* **Exercise aim**
From the entries below, retype only the lines from the one with "handled (R438). -/" through the one with "x with handler", exactly as written.

___ Given data ___

-- ==== Sys2Proof/Machine/Float.lean ====
section
/-! DEFINITION. The F lane: binary32 arithmetic exactly as R65, R66 and R109 to R113 state it. A finite number is a dyadic
`(-1)^neg * m * 2^e`; every operation is exact on dyadics and rounds once. -/

namespace Sys2Proof.Machine

/-- Sticky flags of SW[13:8], as bits QV AV FV FU FI FZ from bit 0 (Table 4 of 02_engines.md). -/
abbrev Sticky := BitVec 6
def Sticky.none : Sticky := 0
def Sticky.qv : Sticky := 1
def Sticky.av : Sticky := 2
def Sticky.fv : Sticky := 4
def Sticky.fu : Sticky := 8
def Sticky.fi : Sticky := 16
def Sticky.fz : Sticky := 32

/-- A finite value `(-1)^neg * m * 2^e`. -/
structure Dyadic' where
  neg : Bool
  m : Nat
  e : Int
  deriving DecidableEq, Repr

/-- What a word of the F lane stands for; a subnormal is a zero of its sign (R66). -/
inductive FVal where
  | zero (neg : Bool)
  | fin (d : Dyadic')
  | inf (neg : Bool)
  | nan
  deriving DecidableEq, Repr

def fSign (w : BitVec 32) : Bool := w.getLsbD 31
def fExp (w : BitVec 32) : Nat := (w.extractLsb' 23 8).toNat
def fFrac (w : BitVec 32) : Nat := (w.extractLsb' 0 23).toNat

def FVal.of (w : BitVec 32) : FVal :=
  if fExp w = 255 then (if fFrac w = 0 then .inf (fSign w) else .nan)
  else if fExp w = 0 then .zero (fSign w)
  else .fin ⟨fSign w, 2 ^ 23 + fFrac w, (fExp w : Int) - 150⟩

def fPack (neg : Bool) (ex fr : Nat) : BitVec 32 :=
  BitVec.ofNat 32 ((if neg then 2 ^ 31 else 0) + ex * 2 ^ 23 + fr)

def fZero (neg : Bool) : BitVec 32 := fPack neg 0 0
/-- The quiet NaN of R65. -/
def fQNaN : BitVec 32 := 0x7FC00000

/-- A float overflow (R65): the largest finite value under SAT, infinity without. -/
def fOverflow (sat neg : Bool) : BitVec 32 := if sat then fPack neg 254 0x7FFFFF else fPack neg 255 0

/-- An invalid operation (R65): +0.0 under SAT, the quiet NaN without. -/
def fInvalid (sat : Bool) : BitVec 32 × Sticky := (if sat then fZero false else fQNaN, Sticky.fi)

/-- Shift right by `k` bits, rounding to nearest, ties to even. -/
def rneShift (m k : Nat) : Nat :=
  let q := m / 2 ^ k
  let r := m % 2 ^ k
  if k = 0 then m
  else if r * 2 > 2 ^ k then q + 1
  else if r * 2 = 2 ^ k then q + q % 2
  else q

/-- Round a dyadic to `bits` significant bits and pack it (R66): overflow as R65, flush below 2^-126 with FU. -/
def fRound (sat : Bool) (bits : Nat) (d : Dyadic') : BitVec 32 × Sticky :=
  if d.m = 0 then (fZero d.neg, Sticky.none) else
  let len := d.m.log2 + 1
  let q := if len ≤ bits then d.m * 2 ^ (bits - len) else rneShift d.m (len - bits)
  let e := d.e + (len : Int) - bits
  let (q, e) := if q = 2 ^ bits then (2 ^ (bits - 1), e + 1) else (q, e)
  let ex := e + ((bits : Int) - 1) + 127
  if ex ≥ 255 then (fOverflow sat d.neg, Sticky.fv)
  else if ex ≤ 0 then (fZero d.neg, Sticky.fu)
  else (fPack d.neg ex.toNat ((q - 2 ^ (bits - 1)) * 2 ^ (24 - bits)), Sticky.none)

def Dyadic'.toInt (d : Dyadic') (e : Int) : Int :=
  let v : Int := (d.m : Int) * 2 ^ (d.e - e).toNat
  if d.neg then -v else v

/-- Exact sum of two dyadics; an exact zero sum of opposite signs is +0 under round to nearest. -/
def Dyadic'.add (x y : Dyadic') : Dyadic' :=
  let e := if x.e ≤ y.e then x.e else y.e
  let v := x.toInt e + y.toInt e
  if v = 0 then ⟨x.neg && y.neg, 0, e⟩ else ⟨decide (v < 0), v.natAbs, e⟩

def Dyadic'.mul (x y : Dyadic') : Dyadic' := ⟨x.neg != y.neg, x.m * y.m, x.e + y.e⟩

def FVal.neg : FVal → FVal
  | .zero n => .zero !n
  | .fin d => .fin { d with neg := !d.neg }
  | .inf n => .inf !n
  | .nan => .nan

/-- Sum of two values before rounding; none where the operation is invalid (R109). -/
def FVal.add : FVal → FVal → Option FVal
  | .nan, _ => none
  | _, .nan => none
  | .inf a, .inf b => if a = b then some (.inf a) else none
  | .inf a, _ => some (.inf a)
  | _, .inf b => some (.inf b)
  | .zero a, .zero b => some (.zero (a && b))
  | .zero _, .fin d => some (.fin d)
  | .fin d, .zero _ => some (.fin d)
  | .fin x, .fin y => let d := x.add y; some (if d.m = 0 then .zero d.neg else .fin d)

/-- Product of two values before rounding; none where the operation is invalid (R109). -/
def FVal.mul : FVal → FVal → Option FVal
  | .nan, _ => none
  | _, .nan => none
  | .inf _, .zero _ => none
  | .zero _, .inf _ => none
  | .inf a, .inf b => some (.inf (a != b))
  | .inf a, .fin d => some (.inf (a != d.neg))
  | .fin d, .inf b => some (.inf (d.neg != b))
  | .zero a, .zero b => some (.zero (a != b))
  | .zero a, .fin d => some (.zero (a != d.neg))
  | .fin d, .zero b => some (.zero (d.neg != b))
  | .fin x, .fin y => some (.fin (x.mul y))

/-- Round a value into the F lane. -/
def FVal.pack (sat : Bool) : Option FVal → BitVec 32 × Sticky
  | none => fInvalid sat
  | some .nan => fInvalid sat
  | some (.zero n) => (fZero n, Sticky.none)
  | some (.inf n) => (fPack n 255 0, Sticky.none)
  | some (.fin d) => fRound sat 24 d

def fAdd (sat : Bool) (a b : BitVec 32) : BitVec 32 × Sticky := FVal.pack sat ((FVal.of a).add (FVal.of b))
def fSub (sat : Bool) (a b : BitVec 32) : BitVec 32 × Sticky := FVal.pack sat ((FVal.of a).add (FVal.of b).neg)
def fMul (sat : Bool) (a b : BitVec 32) : BitVec 32 × Sticky := FVal.pack sat ((FVal.of a).mul (FVal.of b))

/-- FMAC: `d + a * b`, rounded once (R109). -/
def fMac (sat : Bool) (d a b : BitVec 32) : BitVec 32 × Sticky :=
  FVal.pack sat (((FVal.of a).mul (FVal.of b)).bind fun p => (FVal.of d).add p)

/-- FMSU: `d - a * b`, rounded once (R109). -/
def fMsu (sat : Bool) (d a b : BitVec 32) : BitVec 32 × Sticky :=
  FVal.pack sat (((FVal.of a).mul (FVal.of b)).bind fun p => (FVal.of d).add p.neg)

/-- Order key of a non-NaN word: sign and magnitude, a subnormal counting as a zero of its sign (R66), −0 below +0. -/
def fKey (w : BitVec 32) : Int :=
  let mag : Int := if fExp w = 0 then 0 else (w.extractLsb' 0 31).toNat
  if fSign w then -mag - 1 else mag

def fIsNaN (w : BitVec 32) : Bool := fExp w == 255 && fFrac w != 0

/-- A word as an operand of an F operation: a subnormal is a zero of its sign (R66). -/
def fOperand (w : BitVec 32) : BitVec 32 := if fExp w = 0 then fZero (fSign w) else w

/-- FMIN (R109): a NaN operand yields the other one, two NaN operands are invalid. -/
def fMin (sat : Bool) (a b : BitVec 32) : BitVec 32 × Sticky :=
  if fIsNaN a && fIsNaN b then fInvalid sat
  else if fIsNaN a then (fOperand b, Sticky.none)
  else if fIsNaN b then (fOperand a, Sticky.none)
  else (if fKey a ≤ fKey b then fOperand a else fOperand b, Sticky.none)

def fMax (sat : Bool) (a b : BitVec 32) : BitVec 32 × Sticky :=
  if fIsNaN a && fIsNaN b then fInvalid sat
  else if fIsNaN a then (fOperand b, Sticky.none)
  else if fIsNaN b then (fOperand a, Sticky.none)
  else (if fKey a ≤ fKey b then fOperand b else fOperand a, Sticky.none)

/-- FSCL: `a * 2^h`, h limited to −255 to 255 (R111). -/
def fScl (sat : Bool) (a : BitVec 32) (h : BitVec 16) : BitVec 32 × Sticky :=
  let k : Int := if h.toInt < -255 then -255 else if h.toInt > 255 then 255 else h.toInt
  match FVal.of a with
  | .fin d => fRound sat 24 { d with e := d.e + k }
  | v => FVal.pack sat (some v)

/-- The 12-bit reciprocal seed (R110). -/
def fRcp (sat : Bool) (a : BitVec 32) : BitVec 32 × Sticky :=
  match FVal.of a with
  | .nan => fInvalid sat
  | .zero n => (fOverflow sat n, Sticky.fz)
  | .inf n => (fZero n, Sticky.none)
  | .fin d =>
    -- 2^60 / m, with a sticky bit below so that the rounding sees the exact quotient
    let q := 2 ^ 60 / d.m
    let r := if 2 ^ 60 % d.m = 0 then 0 else 1
    fRound sat 12 ⟨d.neg, 2 * q + r, -d.e - 61⟩

/-- Integer square root by bits: the largest q below 2^n with q * q * m ≤ t. -/
def rootBits (t m : Nat) : Nat → Nat → Nat
  | 0, q => q
  | n + 1, q =>
    let q' := q + 2 ^ n
    if q' * q' * m ≤ t then rootBits t m n q' else rootBits t m n q

/-- The 12-bit reciprocal square-root seed (R110). -/
def fRsq (sat : Bool) (a : BitVec 32) : BitVec 32 × Sticky :=
  match FVal.of a with
  | .nan => fInvalid sat
  | .zero n => (fOverflow sat n, Sticky.fz)
  | .inf n => if n then fInvalid sat else (fZero false, Sticky.none)
  | .fin d =>
    if d.neg then fInvalid sat else
    let odd := d.e % 2 ≠ 0
    let m := if odd then 2 * d.m else d.m
    let e := if odd then d.e - 1 else d.e
    -- floor(2^60 / sqrt m) and whether it is exact
    let q := rootBits (2 ^ 120) m 50 0
    let r := if q * q * m = 2 ^ 120 then 0 else 1
    fRound sat 12 ⟨false, 2 * q + r, -(e / 2) - 61⟩

/-- EXP (R111): the unbiased exponent. -/
def fExpo (a : BitVec 32) : BitVec 16 :=
  if fExp a = 0 then BitVec.ofInt 16 (-127) else BitVec.ofInt 16 ((fExp a : Int) - 127)

/-- Round a dyadic to an integer multiple of 2^-frac, to nearest with ties to even (R113). -/
def dyToFixed (frac : Nat) (d : Dyadic') : Int :=
  let e := d.e + frac
  let v : Nat := if e ≥ 0 then d.m * 2 ^ e.toNat else rneShift d.m (-e).toNat
  if d.neg then -(v : Int) else (v : Int)

/-- Float to a fixed or integer destination of `bits` bits with `frac` fraction bits (R113). The first flag is raised out
of range, FI for a NaN. -/
def fToFixed (sat : Bool) (bits frac : Nat) (oor : Sticky) (a : BitVec 32) : Int × Sticky :=
  let lo : Int := -(2 ^ (bits - 1))
  let hi : Int := 2 ^ (bits - 1) - 1
  match FVal.of a with
  | .nan => (if sat then 0 else lo, Sticky.fi)
  | .zero _ => (0, Sticky.none)
  | .inf n => (if sat then (if n then lo else hi) else lo, oor)
  | .fin d =>
    let v := dyToFixed frac d
    if v < lo then (lo, oor)
    else if v > hi then (if sat then hi else lo, oor)
    else (v, Sticky.none)

/-- A fixed-point integer with `frac` fraction bits as a float, rounded (R113). -/
def fixedToF (sat : Bool) (frac : Nat) (v : Int) : BitVec 32 :=
  (fRound sat 24 ⟨decide (v < 0), v.natAbs, -(frac : Int)⟩).1

/-- FCMP (R114): condition flags Z N C V from bit 0, and FI when unordered. -/
def fCmp (a b : BitVec 32) : BitVec 4 × Sticky :=
  if fIsNaN a || fIsNaN b then (8, Sticky.fi)
  else
    let z (w : BitVec 32) : Int := if fExp w = 0 then 0 else (if fSign w then fKey w + 1 else fKey w)
    if z a < z b then (2, Sticky.none)
    else if z a = z b then (5, Sticky.none)
    else (4, Sticky.none)

end Sys2Proof.Machine
end

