/-- An engine store of `w` bytes to the window of an axis (offset from 0x2000). Bytes of the words that the Armature writes
(STEPCAP, STEPSTAT, BPOS, BDT) are discarded (R227, Table 2 of 07_motion.md). A store that covers and sets PLD bit 63 arms
a preload (R228). -/
def State.windowStore (s : State) (n : AxId) (a w v : Nat) : State :=
  let m := (leBytes w v).zipIdx.foldl (fun m bi =>
    let o := a + bi.2
    if 0xF40 ≤ o ∧ o < 0xF58 then m else Mem.putByte m o bi.1) (s.ax n).win
  let s := s.setAx n { s.ax n with win := m }
  if a ≤ 0xF5F ∧ 0xF5F < a + w ∧ (Mem.byte m 0xF5F).getLsbD 7 then
    s.armPreload n (BitVec.ofNat 48 (Mem.load m 0xF58 6))
  else s

/-- A local store of `w` bytes. Writing a byte of data memory writes its parity. A STANDBY engine's stores to the window
are discarded with WREJ (R436). -/
def State.localStore (s : State) (e : EngId) (t : AccessTo) (w v : Nat) : State :=
  match t with
  | .dmem a =>
    let x := s.eng e
    s.setEng e { x with dmem := Mem.store x.dmem a w v,
                        badD := x.badD.filter fun b => !decide (a ≤ b ∧ b < a + w) }
  | .window n a =>
    if s.engState e = .standby then s.setBit Fld.ENG_STAT_WREJ e.val true
    else s.windowStore n a w v
  | .port o => s.portStore e o w v
  | _ => s

/-- The parity of local data memory is checked by a load only (R116). -/
def AccessTo.forStore (s : State) (e : EngId) (a w : Nat) : AccessTo :=
  match s.access e a w with
  | .fault .dparity => .dmem a
  | t => t

/-- A long load reads shared memory or the window of an axis at its grant (R63). -/
def State.longLoad (s : State) (t : LongTarget) (w : Nat) : Nat :=
  match t with
  | .shared a => Mem.load s.shmem a w
  | .window n a => Mem.load (s.ax n).win a w

/-- A long store. A group engine writes only the window of an axis of its owner; any other is discarded with WREJ (R56). -/
def State.longStore (s : State) (e : EngId) (t : LongTarget) (w v : Nat) : State :=
  match t with
  | .shared a => { s with shmem := Mem.store s.shmem a w v }
  | .window n a =>
    if s.axisOwner n = (s.eng e).owner then s.windowStore n a w v
    else s.setBit Fld.ENG_STAT_WREJ e.val true

/-! ## Events -/

/-- ENG_EVSTAT field that counts the merges of a kind. -/
def evMergeFld : EvKind → Fld
  | .sample => Fld.ENG_EVSTAT_MERGE_S
  | .fault => Fld.ENG_EVSTAT_MERGE_F
  | .host => Fld.ENG_EVSTAT_MERGE_H
  | .release => Fld.ENG_EVSTAT_MERGE_R

/-- ENG_HWM field of a kind. -/
def evHwmFld : EvKind → Fld
  | .sample => Fld.ENG_HWM_SF_SAMPLE
  | .fault => Fld.ENG_HWM_SF_FAULT
  | .host => Fld.ENG_HWM_HR_HOST
  | .release => Fld.ENG_HWM_HR_RELEASE

/-- Whether a raise of a kind counts: the engine runs and its image enables the kind (R74). -/
def State.takesEvent (s : State) (e : EngId) (k : EvKind) : Bool :=
  s.engRuns e && decide ((s.eng e).declared_ k ≠ 0)

/-- Raise an event (R74): discarded, pending, or merged and counted. `src` holds the source bits of a fault event, and
`upd` the port-block values of the raise (R60). A fault source that asserts after the fault event of the present engine period has
been taken waits for the next period (log entry 111). -/
def State.raiseEvent (s : State) (e : EngId) (k : EvKind) (src : BitVec 16) (upd : PortBlock → PortBlock) : State :=
  if !s.takesEvent e k then s else
  let x := s.eng e
  if k = .fault ∧ x.raised.contains k ∧ ¬ x.pend.contains k then
    s.setEng e { x with heldSrc := some (x.heldSrc.getD 0 ||| src) } else
  let s := if x.pend.contains k then s.countSat (evMergeFld k) e.val else s
  s.setEng e { x with pend := if x.pend.contains k then x.pend else x.pend ++ [k],
                      faultSrc := if k = .fault then x.faultSrc ||| src else x.faultSrc,
                      raised := if x.raised.contains k then x.raised else x.raised ++ [k],
                      port := upd x.port }

/-- An event of axis `n` for engine `e`: where two axes share the engine, it is that axis's event that is handled (R438). -/
def State.raiseFor (s : State) (n : AxId) (e : EngId) (k : EvKind) (src : BitVec 16) (upd : PortBlock → PortBlock) : State :=
  let x := s.eng e
  let mine := if x.guest = some n then [k] else []
  let s := if x.guest.isSome then s.setEng e { x with pendGuest := x.pendGuest.filter (· != k) ++ mine } else s
  s.raiseEvent e k src upd

/-- A new period of an engine starts (R74, R87): every kind may be raised again, and a fault event that waited is raised. -/
def State.newPeriod (s : State) (e : EngId) : State :=
  let x := s.eng e
  let s := s.setEng e { x with raised := [], heldSrc := none }
  match x.heldSrc with
  | some src => s.raiseEvent e .fault src id
  | none => s

/-- Start the handler of a kind: PC, EV_CAUSE, and the event is no longer pending (R76, R74). -/
def Engine.enter (x : Engine) (k : EvKind) : Engine :=
  let entry := match x.image with | some h => h.entry k | none => 0
  { x with handler := some k, used := 0, pc := BitVec.ofNat 12 entry, pend := x.pend.filter (fun j => decide (j ≠ k)),
           port := { x.port with evKind := k, evSrc := if k = .fault then x.faultSrc else 0 },
           faultSrc := if k = .fault then 0 else x.faultSrc,
           onGuest := x.pendGuest.contains k && x.guest.isSome }

end Sys2Proof.Machine
end

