-- ==== Sys2Proof/Machine/EngineIsa.lean ====
section
/-! DEFINITION. The engine instructions of 03_engine_instructions.md: one meaning per row, over the shared operations. Each
issues on the engine that the command names, if that engine runs and its issue slot is free. -/

namespace Sys2Proof.Machine

/-- A Q result into an H register with its flags, latency 1. -/
def resQ (d : HReg) (r : QRes) : List Res_ := [{ lat := 1, dest := .h d r.val, cond := some r.flags, sticky := r.sticky }]
/-- A logical result, latency 1 (R104). -/
def resLogic (d : HReg) (v : BitVec 16) : List Res_ := [{ lat := 1, dest := .h d v, cond := some (logicFlags v) }]
def resH (d : HReg) (v : BitVec 16) : List Res_ := [{ lat := 1, dest := .h d v }]
def resP (d : PReg) (v : BitVec 16) : List Res_ := [{ lat := 1, dest := .p d v }]
/-- An accumulator result, latency 2 (R106). -/
def resA (d : AReg) (r : BitVec 40 × Sticky) : List Res_ := [{ lat := 2, dest := .a d r.1, sticky := r.2 }]
/-- An F-lane result, latency 4 (Table 7). -/
def resF (d : FReg) (r : BitVec 32 × Sticky) : List Res_ := [{ lat := 4, dest := .f d r.1, sticky := r.2 }]
def resCond (c : BitVec 4) (t : Sticky := Sticky.none) : List Res_ :=
  [{ lat := 1, dest := .flagsOnly, cond := some c, sticky := t }]

/-- An instruction that cannot be an RPT body (R79): a branch, RPT, RETE or WAIT. -/
def State.issueCtl (s : State) (e : EngId) (f : State → Engine → Issue) : State :=
  s.issue e fun s x => if x.rpt.isSome then .impossible else f s x

/-! ## Control flow (R119 to R122) -/

/-- NOP (R100). -/
def execNop (e : EngId) (s : State) : Out := .next (s.issueRes e fun _ _ => [])

/-- BR (R119): two steps when taken, one when not; condition 15 is an undefined word (Table 4). -/
def execBr (e : EngId) (c : Fin 16) (target : BitVec 12) (s : State) : Out :=
  .next (s.issueCtl e fun s x =>
    if c.val = 15 then .fault .opcode
    else if condHolds c.val (x.cur.sw.extractLsb' 4 4) then .done s [] 2 (some target)
    else .done s [])

/-- JAL (R119): the link lands with latency 1. -/
def execJal (e : EngId) (d : PReg) (target : BitVec 12) (s : State) : Out :=
  .next (s.issueCtl e fun s x => .done s (resP d ((x.pc + 1).setWidth 16)) 2 (some target))

/-- JR (R119): Pa[15:12] is ignored. -/
def execJr (e : EngId) (a : PReg) (s : State) : Out :=
  .next (s.issueCtl e fun s x => .done s [] 2 (some (x.cur.p[a].setWidth 12)))

/-- BDEC (R119). -/
def execBdec (e : EngId) (a : PReg) (target : BitVec 12) (s : State) : Out :=
  .next (s.issueCtl e fun s x =>
    let v := x.cur.p[a] - 1
    if v ≠ 0 then .done s (resP a v) 2 (some target) else .done s (resP a v))

/-- RPT (R120): `count` is n − 1; the next word is the body. -/
def execRpt (e : EngId) (count : BitVec 8) (s : State) : Out :=
  .next (s.issueCtl e fun s x =>
    .done (s.setEng e { x with rpt := some { left := count.toNat + 1, index := 1 } }) [] 1 (some (x.pc + 1)))

/-- The step count of a handler at the end of its RETE goes to ENG_HWM (R86). -/
def State.noteHwm (s : State) (e : EngId) (k : EvKind) (n : Nat) : State :=
  s.setFld (evHwmFld k) e.val (Nat.max (s.fld (evHwmFld k) e.val) (Nat.min n 65535))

___

* **Task output**
/-- An event of axis `n` for engine `e`: where two axes share the engine, it is that axis's event that is handled (R438). -/
def State.raiseFor (s : State) (n : AxId) (e : EngId) (k : EvKind) (src : BitVec 16) (upd : PortBlock → PortBlock) : State :=
  let x := s.eng e
  let mine := if x.guest = some n then [k] else []
  let s := if x.guest.isSome then s.setEng e { x with pendGuest := x.pendGuest.filter (· != k) ++ mine } else s
  s.raiseEvent e k src upd

/-- A new period of an engine starts (R74, R87): every kind may be raised again, and a fault event that waited is raised. -/
def State.newPeriod (s : State) (e : EngId) : State :=
  let x := s.eng e
  let s := s.setEng e { x with raised := [], heldSrc := none }
  match x.heldSrc with
  | some src => s.raiseEvent e .fault src id
  | none => s

/-- Start the handler of a kind: PC, EV_CAUSE, and the event is no longer pending (R76, R74). -/
def Engine.enter (x : Engine) (k : EvKind) : Engine :=
  let entry := match x.image with | some h => h.entry k | none => 0
  { x with handler := some k, used := 0, pc := BitVec.ofNat 12 entry, pend := x.pend.filter (fun j => decide (j ≠ k)),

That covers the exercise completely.